15. The VCSEL chip of claim 10, wherein a thermal conductivity of a heat sink strip of the at least two heat sink strips adjacent to and/or at a central region of the light emitting region is greater than or equal to a thermal conductivity of a heat sink strip of the at least two heat sink strips remote from the central region of the light emitting region.

16. The VCSEL chip of claim 10, wherein the distance between each two adjacent ones of the at least two heat sink strips is equal, the at least two heat sink strips having different dimensional configurations.

17. The VCSEL chip of claim 16, wherein a width dimension of a heat sink strip of the at least two heat sink strips adjacent to and/or at a center region of the light emitting region is greater than a width dimension of a heat sink strip of the at least two heat sink strips remote from the center region of the light emitting region.

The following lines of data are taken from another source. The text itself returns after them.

-- ==== Sys2Proof/Laws/State.lean ====
section
/-! SUPPORT. One lemma per field per named update of State: what the update sets, and that it leaves every other field
alone. -/

-- In order: as one text the package would otherwise start more threads than memory has stacks for.
set_option Elab.async false
set_option linter.all false

namespace Sys2Proof.Machine

@[simp] theorem withPending_pins (s : State) (q : List Instr) : (s.withPending q).pins = s.pins := rfl
@[simp] theorem withPending_service (s : State) (q : List Instr) : (s.withPending q).service = s.service := rfl
@[simp] theorem withPending_drain (s : State) (q : List Instr) : (s.withPending q).drain = s.drain := rfl
@[simp] theorem withPending_port (s : State) (q : List Instr) : (s.withPending q).port = s.port := rfl
@[simp] theorem withPending_staging (s : State) (q : List Instr) : (s.withPending q).staging = s.staging := rfl
@[simp] theorem withPending_pageMap (s : State) (q : List Instr) : (s.withPending q).pageMap = s.pageMap := rfl
@[simp] theorem withPending_mover (s : State) (q : List Instr) : (s.withPending q).mover = s.mover := rfl
@[simp] theorem withPending_blocks (s : State) (q : List Instr) : (s.withPending q).blocks = s.blocks := rfl
@[simp] theorem withPending_bankA (s : State) (q : List Instr) : (s.withPending q).bankA = s.bankA := rfl
@[simp] theorem withPending_bankB (s : State) (q : List Instr) : (s.withPending q).bankB = s.bankB := rfl
@[simp] theorem withPending_flashA (s : State) (q : List Instr) : (s.withPending q).flashA = s.flashA := rfl
@[simp] theorem withPending_flashB (s : State) (q : List Instr) : (s.withPending q).flashB = s.flashB := rfl
@[simp] theorem withPending_engine (s : State) (q : List Instr) : (s.withPending q).engine = s.engine := rfl
@[simp] theorem withPending_mgmt (s : State) (q : List Instr) : (s.withPending q).mgmt = s.mgmt := rfl
@[simp] theorem withPending_now (s : State) (q : List Instr) : (s.withPending q).now = s.now := rfl
@[simp] theorem withPending_freeNext (s : State) (q : List Instr) : (s.withPending q).freeNext = s.freeNext := rfl
@[simp] theorem withPending_pending (s : State) (q : List Instr) : (s.withPending q).pending = q := rfl

@[simp] theorem setEntry_pins (s : State) (i : Fin 8) (e : Entry) : (s.setEntry i e).pins = s.pins := rfl
@[simp] theorem setEntry_service (s : State) (i : Fin 8) (e : Entry) : (s.setEntry i e).service = s.service := rfl
@[simp] theorem setEntry_drain (s : State) (i : Fin 8) (e : Entry) : (s.setEntry i e).drain = s.drain := rfl
@[simp] theorem setEntry_port (s : State) (i : Fin 8) (e : Entry) : (s.setEntry i e).port = s.port := rfl
@[simp] theorem setEntry_staging (s : State) (i : Fin 8) (e : Entry) :
    (s.setEntry i e).staging = { s.staging with entries := s.staging.entries.set i e } := rfl
@[simp] theorem setEntry_pageMap (s : State) (i : Fin 8) (e : Entry) : (s.setEntry i e).pageMap = s.pageMap := rfl
@[simp] theorem setEntry_mover (s : State) (i : Fin 8) (e : Entry) : (s.setEntry i e).mover = s.mover := rfl
@[simp] theorem setEntry_blocks (s : State) (i : Fin 8) (e : Entry) : (s.setEntry i e).blocks = s.blocks := rfl
@[simp] theorem setEntry_bankA (s : State) (i : Fin 8) (e : Entry) : (s.setEntry i e).bankA = s.bankA := rfl
@[simp] theorem setEntry_bankB (s : State) (i : Fin 8) (e : Entry) : (s.setEntry i e).bankB = s.bankB := rfl
@[simp] theorem setEntry_flashA (s : State) (i : Fin 8) (e : Entry) : (s.setEntry i e).flashA = s.flashA := rfl
@[simp] theorem setEntry_flashB (s : State) (i : Fin 8) (e : Entry) : (s.setEntry i e).flashB = s.flashB := rfl
@[simp] theorem setEntry_engine (s : State) (i : Fin 8) (e : Entry) : (s.setEntry i e).engine = s.engine := rfl
@[simp] theorem setEntry_mgmt (s : State) (i : Fin 8) (e : Entry) : (s.setEntry i e).mgmt = s.mgmt := rfl
@[simp] theorem setEntry_now (s : State) (i : Fin 8) (e : Entry) : (s.setEntry i e).now = s.now := rfl
@[simp] theorem setEntry_freeNext (s : State) (i : Fin 8) (e : Entry) : (s.setEntry i e).freeNext = s.freeNext := rfl
@[simp] theorem setEntry_pending (s : State) (i : Fin 8) (e : Entry) : (s.setEntry i e).pending = s.pending := rfl
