@[simp] theorem withdrawHostRead_kept (s : State) (bk : BankId) : (withdrawHostRead bk s).kept = s.kept := by
  first
  | rfl
  | simp only [withdrawHostRead]; (repeat' split) <;> first | rfl | simp | simp_all


/-! ## Staging buffer -/

@[simp] theorem completeCycle_kept (s : State) (f : Bool) (d : Option HalfWord) :
    (completeCycle f d s).kept = s.kept := by
  first
  | rfl
  | simp only [completeCycle]; (repeat' split) <;> first | rfl | simp | simp_all

@[simp] theorem refuseWrite_kept (s : State) : (refuseWrite s).kept = s.kept := by
  first
  | rfl
  | simp only [refuseWrite]; (repeat' split) <;> first | rfl | simp | simp_all

@[simp] theorem refuseHeld_kept (s : State) : (refuseHeld s).kept = s.kept := by
  first
  | rfl
  | simp only [refuseHeld]; (repeat' split) <;> first | rfl | simp | simp_all

@[simp] theorem closeEntry_kept (s : State) (i : Fin 8) : (closeEntry i s).kept = s.kept := by
  first
  | rfl
  | simp only [closeEntry]; (repeat' split) <;> first | rfl | simp | simp_all

theorem foldl_kept {α : Type} (f : State → α → State) (h : ∀ s a, (f s a).kept = s.kept) (l : List α) (s : State) :
    (l.foldl f s).kept = s.kept := by
  induction l generalizing s with
  | nil => rfl
  | cons a t ih => rw [List.foldl_cons, ih, h]

@[simp] theorem closeAll_kept (s : State) : (closeAll s).kept = s.kept :=
  foldl_kept _ (fun s i => closeEntry_kept s i) _ _

@[simp] theorem openEntry_kept (s : State) (i : Fin 8) (p : Nat) : (openEntry i p s).kept = s.kept := by
  first
  | rfl
  | simp only [openEntry]; (repeat' split) <;> first | rfl | simp | simp_all

@[simp] theorem mergeWrite_kept (s : State) (i : Fin 8) (o : Nat) (lo up : Bool) (d : HalfWord) :
    (mergeWrite i o lo up d s).kept = s.kept := by
  simp only [mergeWrite]; split <;> simp [bump_kept _ .hostWrites rfl]

theorem absorbWrite_kept {s t : State} {c : Cycle} (h : absorbWrite c s = some t) : t.kept = s.kept := by
  simp only [absorbWrite] at h
  split at h
  · obtain rfl := Option.some.inj h; simp
  · split at h
    · obtain rfl := Option.some.inj h; simp
    · cases h

@[simp] theorem evictOldest_kept (s : State) : (evictOldest s).kept = s.kept := by
  first
  | rfl
  | simp only [evictOldest]; (repeat' split) <;> first | rfl | simp | simp_all

@[simp] theorem handWrite_kept (s : State) (c : Cycle) : (handWrite c s).kept = s.kept := by
  unfold handWrite
  split
  · next h => exact absorbWrite_kept h
  · simp

@[simp] theorem retryHeld_kept (s : State) : (retryHeld s).kept = s.kept := by
  unfold retryHeld
  split
  · next c hc =>
    cases h : absorbWrite c s with
    | none => rfl
    | some t => exact absorbWrite_kept h
  · rfl

@[simp] theorem releaseEntry_kept (s : State) (i : Fin 8) : (releaseEntry i s).kept = s.kept := by
  first
  | rfl
  | simp only [releaseEntry]; (repeat' split) <;> first | rfl | simp | simp_all

@[simp] theorem startEntry_kept (s : State) (i : Fin 8) : (startEntry i s).kept = s.kept := by
  first
  | rfl
  | simp only [startEntry]; (repeat' split) <;> first | rfl | simp | simp_all

@[simp] theorem deferEntry_kept (s : State) (i : Fin 8) : (deferEntry i s).kept = s.kept := by
  first
  | rfl
  | simp only [deferEntry]; (repeat' split) <;> first | rfl | simp | simp_all

@[simp] theorem flushStaging_kept (s : State) : (flushStaging s).kept = s.kept := by
  simp only [flushStaging]; split <;> simp

@[simp] theorem addCause_kept (s : State) (c : Cause) (h : c.settles = true) : (addCause c s).kept = s.kept := by
  have hl := addCause_latch_kept s c h
  simp only [addCause]
  (repeat' split) <;> simp [hl]


/-! ## Block manager -/

@[simp] theorem serveBank_kept (s : State) (bk : BankId) : (serveBank bk s).kept = s.kept := by
  simp only [serveBank]
  split
  · rfl
  · split
    · rw [handErase_kept]
      exact (blocks_kept _ _ rfl).trans (modifyRecord_kept _ _ _ fun _ => rfl)
    · rfl

@[simp] theorem serveErases_kept (s : State) : (serveErases s).kept = s.kept := by
  first
  | rfl
  | simp only [serveErases]; (repeat' split) <;> first | rfl | simp | simp_all

@[simp] theorem joinErase_kept (s : State) (b : BlockRef) : (joinErase b s).kept = s.kept := by
  simp only [joinErase, serveErases_kept]
  exact (blocks_kept _ _ rfl).trans (modifyRecord_kept _ _ _ fun _ => rfl)

@[simp] theorem chooseVictim_kept (s : State) (k : ReclaimKind) (b : BlockRef) : (chooseVictim k b s).kept = s.kept :=
  (blocks_kept _ _ rfl).trans (modifyRecord_kept _ _ _ fun _ => rfl)

@[simp] theorem evaluateTriggers_kept (s : State) : (evaluateTriggers s).kept = s.kept := by
  first
  | rfl
  | simp only [evaluateTriggers]; (repeat' split) <;> first | rfl | simp | simp_all

@[simp] theorem finishVictim_kept (s : State) : (finishVictim s).kept = s.kept := by
  simp only [finishVictim]
  split
  · rw [evaluateTriggers_kept, joinErase_kept]; exact blocks_kept _ _ rfl
  · rfl

@[simp] theorem takeSlot_kept (s : State) (b : BlockRef) (n : Nat) : (takeSlot b n s).kept = s.kept := by
  simp only [takeSlot]
  split
  · rw [evaluateTriggers_kept]; exact (blocks_kept _ _ rfl).trans (modifyRecord_kept _ _ _ fun _ => rfl)
  · exact (blocks_kept _ _ rfl).trans (modifyRecord_kept _ _ _ fun _ => rfl)

@[simp] theorem takeBlock_kept (s : State) (b : BlockRef) (r : BlockRecord) : (takeBlock b r s).kept = s.kept := by
  simp only [takeBlock, handOver_kept, evaluateTriggers_kept, setReserveHold_kept]
  exact (blocks_kept _ _ rfl).trans (modifyRecord_kept _ _ _ fun _ => rfl)

@[simp] theorem slotRequest_kept (s : State) (q : Requester) : (slotRequest q s).2.kept = s.kept := by
  simp only [slotRequest]; (repeat' split) <;> simp


/-! ## Page mover -/

@[simp] theorem moverAsks_kept (s : State) (r : OpRecord) (p : Phase) (bk : BankId) (op : ReqOp) :
    (moverAsks r p bk op s).kept = s.kept := by
  first
  | rfl
  | simp only [moverAsks]; (repeat' split) <;> first | rfl | simp | simp_all

@[simp] theorem endCommit_kept (s : State) (i : Fin 8) (c : Counter) (h : c.settles = true) :
    (endCommit i c s).kept = s.kept := by simp [endCommit, h]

18. The VCSEL chip of claim 16, wherein a depth dimension of a heat sink strip in the at least two heat sink strips adjacent to and/or at a central region of the light emitting region is greater than a depth dimension of a heat sink strip in the at least two heat sink strips away from the central region of the light emitting region.

19. A method of fabricating a VCSEL chip, comprising:

Forming an epitaxial layer structure, wherein the epitaxial layer structure comprises from bottom to top: a substrate layer structure, an N-type electrical contact layer structure, an N-DBR layer structure, an active layer structure, a P-DBR layer structure, and a P-type electrical contact layer structure;

forming a plurality of positive electrodes electrically connected to the P-type electrical contact layer structure;

removing at least a portion of the epitaxial layer structure to form a plurality of sub-structural units, each sub-structural unit comprising, from bottom to top: a substrate layer, an N-type electrical contact layer, an N-DBR layer, an active region, a P-DBR layer, and a P-type electrical contact layer;

processing the plurality of sub-structural units to form a confinement layer having a confinement hole above the active region, thereby forming a plurality of light emitting bodies, wherein the plurality of light emitting bodies includes a second partial light emitting body adjacent to an outer periphery of a light emitting region forming region formed by the plurality of light emitting bodies and a first partial light emitting body other than the second partial light emitting body;

removing at least a portion of the substrate layer to form at least one recess corresponding to only the first portion of the light-emitting body; and

and filling the at least one groove with a heat conducting material to form a heat sink structure.

20. The method of fabricating a VCSEL chip as claimed in claim 19, wherein removing at least a portion of the substrate layer to form at least one recess corresponding to only the first portion of the light emitting body comprises:

Thinning the substrate layer; and

and removing at least one part of the thinned substrate layer of the first part of luminous body through an etching process to form at least one groove.